Another awful D.J. prank....
October 5, 2002 1:47 PM   Subscribe

Another awful D.J. prank.... not even a prank, just plain cruelty: calling Darryl Kile's widow on-air and asking if she has a date to Thursday night's playoff game. Funny, eh?
posted by adrober (22 comments total)
Amazing... I've never heard of "". Has anyone? What a wonderful find! Thank you for posting a link to ""!

And it's a news link! Apparently this "" offers news! Who knew? Good thing you posted it to MeFi, because otherwise we wouldn't know where to find a news story!

And as for the subject of this story, gosh, isn't it awful? Boy, good thing you're not spreading this awfulness around!
posted by George_Spiggott at 1:58 PM on October 5, 2002

[quonsar gazes upon george spiggott with pity, dons his flak jacket, and backs slowly out of the room]
posted by quonsar at 1:59 PM on October 5, 2002

so, ANYWAY, DJs just really need to stick to those Clear Channel playlists and quit with the willy nilly tomfoolery. A real rebel in the booth would do something neat like lock the door and play whatever he wants, and not stoop to stupid unfunny shit like this.

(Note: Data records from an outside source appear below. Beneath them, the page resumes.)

-- ==== Sys2Proof/Config.lean ====
section
/-! DEFINITION. The principal numbers of the part (00_scope.md section 5), and the length of the model's clock tick. -/

namespace Sys2Proof.Config

/-- Heliostat indices run from 0 to 4095 (00_scope.md section 5). -/
def heliostats : Nat := 4096
/-- Aim-point indices run from 0 to 255 (R22). -/
def aimPoints : Nat := 256
/-- Standby-point indices run from 0 to 15 (R24). -/
def standbyPoints : Nat := 16
/-- Zones run from 0 to 63 (R26). -/
def zones : Nat := 64
/-- Groups run from 0 to 63 (R4). -/
def groups : Nat := 64
/-- Segment lines run from 0 to 3 (R54). -/
def segments : Nat := 4
/-- Program slots run from 0 to 7 (R106). -/
def slots : Nat := 8
/-- The greatest load, budget and ceiling in load units (R26, R28). -/
def maxLoad : Nat := 8388607
/-- Entries of one Move Queue (R58). -/
def moveQueue : Nat := 64
/-- Entries of the Report Queue (R175). -/
def reportQueue : Nat := 128
/-- Frames of the uplink receive buffer (R170). -/
def rxFrames : Nat := 4
/-- Completed steps after which a run ends STEP LIMIT (R111). -/
def stepLimit : Nat := 1024
/-- Records of one page (R179). -/
def pageSize : Nat := 16

/-- The stale timer of a zone, in ms: 2 s (R88). -/
def staleMs : Nat := 2000
/-- The survey limit, in ms: 90 s (R147). -/
def surveyMs : Nat := 90000
/-- The watch interval, in ms: 10 s (R61). -/
def watchMs : Nat := 10000
/-- The night poll interval, in ms: 120 s (R64). -/
def nightPollMs : Nat := 120000
/-- The spacing of night polls on one segment, in ms (R64). -/
def nightSpacingMs : Nat := 50
/-- The answer window after a segment request, in ms (R56). -/
def answerWindowMs : Nat := 4
/-- One step of the wake settle count, in ms (R157). -/
def wakeStepMs : Nat := 25
/-- The wake settle count at which WAKING ends (R157). -/
def wakeSteps : Nat := 8

/-- The time that passes in one step on an empty queue, in ms.
DESIGN CHOICE (log entry 2): the spec has no row for a clock tick; the model's clock runs while no command waits. -/
def tickMs : Nat := 1

end Sys2Proof.Config
end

I'm not going to complain that this stunt was offensive, but the idea wasn't humorous in the least bit. Good shock jocks are funny.
posted by Stan Chin at 2:04 PM on October 5, 2002

Jeeez George_Spiggott!! No need to be mean and sarcastic.

Although this is yet another news story, there actually might be some interesting discussions about it.

Regarding the story. I wonder how on earth they imagined this would be funny?
posted by einarorn at 2:08 PM on October 5, 2002

Good shock jocks are funny.

No kidding. I heard about this on the radio the other day and had to wonder what exactly is going through the guy's mind. Sometimes when somebody makes a really bad joke, you can see what he/she was trying to do. In this case, ummmm, no.

George: Aside from the fact that we've been asked not to act like jackasses when somebody posts a news thread, that would have been an embarrassing way to go about handling the situation. There's no excuse to be a jerk and lack civility just because you're on the 'net. Now let's discuss the topic at hand and if Matt decides it's not worth discussing, he'll axe it. That's that.
posted by The God Complex at 2:13 PM on October 5, 2002

I suppose that was excessive, sorry. But given the unbelievable flamewars over "NewsFilter" postings this week, I would think that people might be a little restrained about linking news headlines.
posted by George_Spiggott at 2:14 PM on October 5, 2002

George: No need to apologize. This is the worst post since the Streisand one. I don't know why Matt's so slow on the draw these days -- probably busy with more important things -- but (pace The God Complex) in his absence the community has every right to try to enforce standards by tossing verbal eggs. If every one of these inane posts gets nothing but "discussing the topic at hand," people will feel it's OK to post them, and... ah, we've been all over this. Anyway, no need to apologize.
posted by languagehat at 2:22 PM on October 5, 2002

"No kidding. I heard about this on the radio the other day and had to wonder what exactly is going through the guy's mind. Sometimes when somebody makes a really bad joke, you can see what he/she was trying to do. In this case, ummmm, no."

I know exactly what was going through his mind: Ratings.

The only sin in the shock-jock catechism is to be boring. Funny gets good; sensational is good; outrageous is good.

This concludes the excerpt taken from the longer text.